theorem JudgeSteps.examineAppended (q : LaneQueue) (n : Note) : JudgeSteps d (d.examineAppended q n) := by
  unfold Device.examineAppended
  split
  · split
    · exact .sweepAll d q _
    · exact .sweepAll d q _
    · split
      · exact .expireAvoid d q n
      · split
        · exact .reachAvoid d q n
        · exact .refl d
  · exact .refl d

theorem JudgeSteps.takeTail (q : LaneQueue) (row due : Nat) (forced : Bool) :
    JudgeSteps d (d.takeTail q row due forced) := by
  have attached (h : HoldState) : JudgeSteps d ((d.setHold q h).settleTail q) := by
    refine (JudgeSteps.setHold d q h).trans ?_
    unfold Device.settleTail
    split
    · exact .graceLane _ q
    · exact .tailLane _ q
  unfold Device.takeTail
  split
  · exact (JudgeStep.tail q row due forced).chain
  · split
    · exact .refl d
    · split
      · exact attached _
      · exact .refl d
    · split
      · exact attached _
      · exact .refl d

end

end Sys2Proof.Machine
end
-- ==== Sys2Proof/Proofs/StepDeeds.lean ====
section
/-!
What a step does to the session, the decoders and the lanes, said exactly: it is a chain of events at the judge, of
entries taken, of retries of stalled decoders, of bytes that enter a buffer, of the three session events and of resets;
all else is beside them.
-/
namespace Sys2Proof.Machine

/-! ## Deeds -/

/-- The session, the decoders and the lanes stand as they were. -/
structure Aside (d e : Device) : Prop where
  session  : e.session = d.session
  decoders : e.decoders = d.decoders
  lanes    : e.judge.lanes = d.judge.lanes

theorem Aside.refl (d : Device) : Aside d d := ⟨rfl, rfl, rfl⟩

theorem Aside.trans {d e g : Device} (h : Aside d e) (k : Aside e g) : Aside d g :=
  ⟨k.session.trans h.session, k.decoders.trans h.decoders, k.lanes.trans h.lanes⟩

section
variable (d : Device)

theorem Aside.onPanel (p : Panel) (f : PanelPress → PanelPress) : Aside d (d.onPanel p f) := ⟨rfl, rfl, rfl⟩

theorem Aside.onLink (l : Stage) (f : Link → Link) : Aside d (d.onLink l f) := ⟨rfl, rfl, rfl⟩

theorem Aside.onPort (i : Port) (f : PortState → PortState) : Aside d (d.onPort i f) := ⟨rfl, rfl, rfl⟩

theorem Aside.raise (k : Notice) : Aside d (d.raise k) := ⟨rfl, rfl, rfl⟩

theorem Aside.clock (c : Clock) : Aside d { d with clock := c } := ⟨rfl, rfl, rfl⟩

end

/-- A deed of a step. -/
inductive Deed (d : Device) : Device → Prop
  | judge {e : Device} (h : JudgeSteps d e) : Deed d e
  | entry (p : Player) (x : Entry) (h : d.nextEntry p = some x) : Deed d (d.takeEntry p x)
  | retry (p : Player) : Deed d (d.releaseStall p)
  | byte (p : Player) (b : Byte) : Deed d (d.bufferByte p b)
  | opened (s : Session) (idle : d.session.state = .idle) : Deed d (d.openWith s)
  | started (preload : d.session.state = .preload) : Deed d d.startSong
  | returned : Deed d d.returnToIdle
  | reset {e : Device} (session : e.session = .reset) (decoders : e.decoders = ⟨.reset, .reset⟩)
      (judge : e.judge = .reset) : Deed d e
  | aside {e : Device} (h : Aside d e) : Deed d e

/-- A chain of deeds. -/
def Deeds : Device → Device → Prop := Relation.ReflTransGen Deed

theorem Deeds.refl (d : Device) : Deeds d d := Relation.ReflTransGen.refl

theorem Deeds.trans {d e g : Device} (h : Deeds d e) (k : Deeds e g) : Deeds d g := Relation.ReflTransGen.trans h k

theorem Deed.chain {d e : Device} (h : Deed d e) : Deeds d e := Relation.ReflTransGen.single h

theorem JudgeSteps.deeds {d e : Device} (h : JudgeSteps d e) : Deeds d e := (Deed.judge h).chain

theorem Aside.deeds {d e : Device} (h : Aside d e) : Deeds d e := (Deed.aside h).chain

/-- What every deed keeps, a chain of them keeps. -/
theorem Deeds.keeps {P : Device → Prop} (deed : ∀ d e, Deed d e → P d → P e) {d e : Device} (h : Deeds d e)
    (hd : P d) : P e := by
  induction h with
  | refl => exact hd
  | tail _ hs ih => exact deed _ _ hs ih

section
variable (d : Device)

/-! ## Panels -/

theorem Deeds.retryAt (q : LaneQueue) : Deeds d (d.retryAt q) := by
  unfold Device.retryAt
  split
  · exact (Deed.retry _).chain
  · exact .refl d

theorem Deeds.raceAvoids (q : LaneQueue) (fuel : Nat) : Deeds d (Device.raceAvoids q fuel d) := by
  induction fuel generalizing d with
  | zero => exact .refl d
  | succ fuel ih =>
    unfold Device.raceAvoids
    split
    · split
      · exact (((JudgeSteps.countChoice d).trans (.takeLaneEvent _ q .avoidDue)).deeds.trans (.retryAt _ q)).trans
          ((JudgeSteps.headersMayFall _).deeds.trans (ih _))
      · exact (JudgeSteps.countChoice d).deeds
    · exact .refl d

theorem Deeds.pressChange (p : Panel) (before : Bool) : Deeds d (d.pressChange p before) := by
  have pressed (e : Device) : Deeds e (e.routePress p) := by
    unfold Device.routePress
    split
    · exact .refl e
    · exact (Deeds.raceAvoids e _ _).trans (JudgeSteps.pressLane _ _ _).deeds
  have released (e : Device) : Deeds e (e.routeRelease p) := by
    unfold Device.routeRelease
    split
    · exact .refl e
    · exact (JudgeSteps.releaseLane e _ _).deeds
  have panel (f : PanelPress → PanelPress) : Deeds d (d.onPanel p f) := (Aside.onPanel d p f).deeds
  unfold Device.pressChange
  split
  · exact (panel _).trans (pressed _)
  · exact (panel _).trans (released _)
  · exact .refl d
  · exact .refl d

theorem Deeds.takeGoodReport (p : Panel) (r : GoodReport) : Deeds d (d.takeGoodReport p r) := by
  unfold Device.takeGoodReport
  refine Deeds.trans (Aside.deeds ?_) (.pressChange _ p _)
  split <;> exact ⟨rfl, rfl, rfl⟩

theorem Deeds.takeBoardLost (p : Panel) : Deeds d (d.takeBoardLost p) :=
  (Aside.onPanel d p PanelPress.forcedUp).deeds.trans (.pressChange _ p _)

theorem Deeds.expireStuck (p : Panel) : Deeds d (d.expireStuck p) := by
  unfold Device.expireStuck
  split
  · split
    · exact (Aside.onPanel d p _).deeds
    · exact ((Aside.onPanel d p _).deeds.trans (.pressChange _ p _)).trans
        ((Aside.raise _ .stuck).trans (.onPanel _ p _)).deeds
  · exact .refl d

theorem Deeds.expireAllStuck : Deeds d d.expireAllStuck := by
  unfold Device.expireAllStuck
  induction allPanels generalizing d with
  | nil => exact .refl d
  | cons p ps ih => exact (Deeds.expireStuck d p).trans (ih _)

/-! ## Links -/

theorem Aside.pollTransfer (x : PollTransfer) : Aside d (d.pollTransfer x) := by
  have begun (l : Stage) : Aside d (d.beginPoll l) := by
    unfold Device.beginPoll
    split <;> exact ⟨rfl, rfl, rfl⟩
  cases x with
  | whole l =>
    simp only [Device.pollTransfer]
    split
    · exact (begun l).trans ⟨rfl, rfl, rfl⟩
    · exact .refl d
  | begins l => exact begun l
  | ends l => exact ⟨rfl, rfl, rfl⟩

theorem Aside.endEmptyRound (l : Stage) : Aside d (d.endEmptyRound l) := by
  unfold Device.endEmptyRound
  split <;> exact ⟨rfl, rfl, rfl⟩

theorem Aside.wakeLink (l : Stage) (wasSilent : Bool) : Aside d (d.wakeLink l wasSilent) := by
  unfold Device.wakeLink
  split <;> exact ⟨rfl, rfl, rfl⟩

theorem Deeds.setLink (l : Stage) (enable : BitVec 6) (replyLimit missLimit : Nat) :
    Deeds d (d.setLink l enable replyLimit missLimit) := by
  have lost (as : List (Fin 6)) (e : Device) : Deeds e (as.foldl (fun d a => d.takeBoardLost (panelOf l a)) e) := by
    induction as generalizing e with
    | nil => exact .refl e
    | cons a as ih => exact (Deeds.takeBoardLost e _).trans (ih _)
  exact ((Aside.onLink d l _).deeds.trans (lost _ _)).trans (Aside.wakeLink _ l _).deeds

theorem Deeds.miss (l : Stage) (a : Fin 6) : Deeds d (d.miss l a) := by
  unfold Device.miss
  dsimp only
  split
  · exact ((Aside.onLink d l _).trans (.raise _ .boardOffline)).deeds.trans (.takeBoardLost _ _)
  · exact (Aside.onLink d l _).deeds

theorem Deeds.judgeReport (l : Stage) (a : Fin 6) (f : ReportFrame) : Deeds d (d.judgeReport l a f) := by
  unfold Device.judgeReport
  split
  · exact ((Aside.onLink d l _).trans (.raise _ .linkParity)).deeds.trans (.miss _ l a)
  · split
    · exact .miss d l a
    · exact (Aside.onLink d l _).deeds.trans (.takeGoodReport _ _ _)

theorem Deeds.receiveReport (l : Stage) (f : ReportFrame) (quarters : Nat) :
    Deeds d (d.receiveReport l f quarters) := by
  have closed : Deeds d (d.endTransaction l) := Aside.deeds ⟨rfl, rfl, rfl⟩
  unfold Device.receiveReport
  split
  case h_2 =>
    split
    · split
      · exact closed
      · exact closed.trans (.judgeReport _ l _ f)
    · exact .refl d
  all_goals exact .refl d

theorem Deeds.passDeadline (l : Stage) : Deeds d (d.passDeadline l) := by
  have closed : Deeds d (d.endTransaction l) := Aside.deeds ⟨rfl, rfl, rfl⟩
  unfold Device.passDeadline
  split
  case h_2 =>
    split
    · exact closed
    · exact closed.trans (.miss _ l _)
  all_goals exact .refl d

/-! ## The clock -/

theorem Aside.recomputeBeat (p : Player) : Aside d (d.recomputeBeat p) := by
  unfold Device.recomputeBeat Device.beatPulse
  split
  · dsimp only
    split
    · split <;> exact ⟨rfl, rfl, rfl⟩
    · exact ⟨rfl, rfl, rfl⟩
  · exact .refl d

theorem Aside.advanceTracker (p : Player) : Aside d (d.advanceTracker p) := by
  unfold Device.advanceTracker
  split
  · exact (Aside.clock d _).trans (.recomputeBeat _ p)
  · exact .refl d

theorem Aside.reachTempo (p : Player) : Aside d (d.reachTempo p) := by
  unfold Device.reachTempo
  split
  · exact .advanceTracker d p
  · exact .refl d

theorem Aside.crossBeat (p : Player) : Aside d (d.crossBeat p) := by
  unfold Device.crossBeat
  split
  · exact .recomputeBeat d p
  · exact .refl d

theorem Aside.endStall : Aside d d.endStall := by
  unfold Device.endStall
  split <;> exact ⟨rfl, rfl, rfl⟩

theorem Aside.edge : Aside d d.edge := by
  unfold Device.edge
  dsimp only
  split <;> exact ⟨rfl, rfl, rfl⟩

theorem Aside.loseSync : Aside d d.loseSync := by
  unfold Device.loseSync
  split <;> exact ⟨rfl, rfl, rfl⟩

theorem Aside.endFlash (p : Panel) : Aside d (d.endFlash p) := by
  unfold Device.endFlash
  split <;> exact ⟨rfl, rfl, rfl⟩

theorem Aside.endBeatPulse (p : Panel) : Aside d (d.endBeatPulse p) := by
  unfold Device.endBeatPulse
  split <;> exact ⟨rfl, rfl, rfl⟩

theorem Aside.correct (x : Capture) (reported : Int) : Aside d (d.correct x reported) := by
  have clock : Aside d (d.correctClock x reported) := by
    unfold Device.correctClock
    split <;> exact ⟨rfl, rfl, rfl⟩
  rw [Device.correct_eq]
  exact (clock.trans (.advanceTracker _ .p1)).trans (.advanceTracker _ .p2)

/-! ## The events of one instant -/

theorem Deeds.takeKind (p : Player) (k : EntryKind) : Deeds d (d.takeKind p k) := by
  unfold Device.takeKind
  split
  · exact .refl d
  · rename_i x next
    split
    · exact (Deed.entry p x next).chain
    · exact .refl d

theorem Deeds.takeEvent (e : Event) : Deeds d (d.takeEvent e) := by
  cases e with
  | lane k q => exact (JudgeSteps.takeLaneEvent d q k).deeds
  | stallEnd => exact (Aside.endStall d).deeds
  | syncTimeout => exact (Aside.loseSync d).deeds
  | tempo p => exact (Aside.reachTempo d p).deeds
  | beat p => exact (Aside.crossBeat d p).deeds
  | stuck p => exact .expireStuck d p
  | flashEnd p => exact (Aside.endFlash d p).deeds
  | beatPulseEnd p => exact (Aside.endBeatPulse d p).deeds
  | entry p =>
    simp only [Device.takeEvent, Device.takeNext]
    split
    · exact .refl d
    · rename_i x next
      exact (Deed.entry p x next).chain
  | stallRelease p => exact (Deed.retry p).chain

theorem Deeds.settle (due : Device → List Event) (fuel : Nat) : Deeds d (settle due fuel d) :=
  settle_induct due Deeds .refl .trans (fun e => (JudgeSteps.countChoice e).deeds)
    (fun e => (JudgeSteps.headersMayFall e).deeds) (fun _ e x _ _ => .takeEvent e x) fuel d

theorem Deeds.microsecond : Deeds d d.microsecond := (Deeds.settle d _ _).trans (Aside.deeds ⟨rfl, rfl, rfl⟩)

/-! ## Commands -/

theorem Deeds.openSong (fields : List Byte) : Deeds d (openSong fields d).2 := by
  unfold Machine.openSong
  split
  · exact .refl d
  · rename_i idle
    split
    · exact .refl d
    · exact (Deed.opened _ (not_not.1 idle)).chain

theorem Deeds.start : Deeds d (start d).2 := by
  unfold Machine.start
  split
  · exact .refl d
  · rename_i preload
    exact ((Deed.started (not_not.1 preload)).chain.trans
      ((JudgeSteps.examineDone _ .p1).trans (.examineDone _ .p2)).deeds).trans (.settle _ _ _)

theorem Deeds.position (fields : List Byte) : Deeds d (position fields d).2 := by
  unfold Machine.position
  split
  · exact .refl d
  · exact (Aside.correct d _ _).deeds.trans (.settle _ _ _)

theorem Deeds.setStage (fields : List Byte) : Deeds d (setStage fields d).2 := by
  unfold Machine.setStage
  split
  · exact .refl d
  · split
    · exact .refl d
    · exact ((Aside.clock d _).deeds.trans (.setLink _ .a _ _ _)).trans (.setLink _ .b _ _ _)

theorem Deeds.softReset : Deeds d d.softReset :=
  (((Deed.reset (e := d.softResetBlocks) rfl rfl rfl).chain.trans (Aside.wakeLink _ .a _).deeds).trans
    (Aside.wakeLink _ .b _).deeds).trans (.expireAllStuck _)

/-- A command handed to its block is a chain of deeds. -/
theorem Deeds.handCommand (i : Port) (c : Command) (fields : List Byte) : Deeds d (handCommand i c fields d).2 := by
  cases c with
  | openSong => exact .openSong d fields
  | start => exact .start d
  | abort =>
    simp only [Machine.handCommand, abort]
    split
    · exact .refl d
    · exact Deed.returned.chain.trans (Aside.deeds ⟨rfl, rfl, rfl⟩)
  | close =>
    simp only [Machine.handCommand, close]
    split
    · exact .refl d
    · exact Deed.returned.chain.trans (Aside.deeds ⟨rfl, rfl, rfl⟩)
  | position => exact .position d fields
  | setStage => exact .setStage d fields
  | setPanel =>
    rcases setPanel_cases d fields with e | e <;> rw [Machine.handCommand, e]
    · exact .refl d
    · have calibrated : Aside d (d.calibrated fields) := ⟨rfl, rfl, rfl⟩
      exact calibrated.deeds.trans (.expireAllStuck _)
  | setSync =>
    simp only [Machine.handCommand, setSync]
    split_ifs <;> exact Aside.deeds ⟨rfl, rfl, rfl⟩
  | setMap =>
    simp only [Machine.handCommand, setMap]
    split_ifs <;> exact Aside.deeds ⟨rfl, rfl, rfl⟩
  | setWindows =>
    simp only [Machine.handCommand, setWindows]
    split_ifs <;> exact Aside.deeds ⟨rfl, rfl, rfl⟩
  | setScoring =>
    simp only [Machine.handCommand, setScoring]
    split
    · exact .refl d
    · exact Aside.deeds ⟨rfl, rfl, rfl⟩
  | setLife =>
    simp only [Machine.handCommand, setLife]
    split
    · exact .refl d
    · exact Aside.deeds ⟨rfl, rfl, rfl⟩
  | setLamps => exact Aside.deeds ⟨rfl, rfl, rfl⟩
  | subscribe =>
    simp only [Machine.handCommand, ringSubscribe]
    split_ifs <;> exact Aside.deeds ⟨rfl, rfl, rfl⟩
  | unsubscribe => exact Aside.deeds ⟨rfl, rfl, rfl⟩
  | softReset =>
    simp only [Machine.handCommand]
    exact .softReset d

-- -- --

_PROBLEM STATEMENT_: Throughout the material above, find each line with "endStall" and return it.

_OUTPUT FOR THIS EXERCISE_:
theorem Aside.endStall : Aside d d.endStall := by
  unfold Device.endStall
  | stallEnd => exact (Aside.endStall d).deeds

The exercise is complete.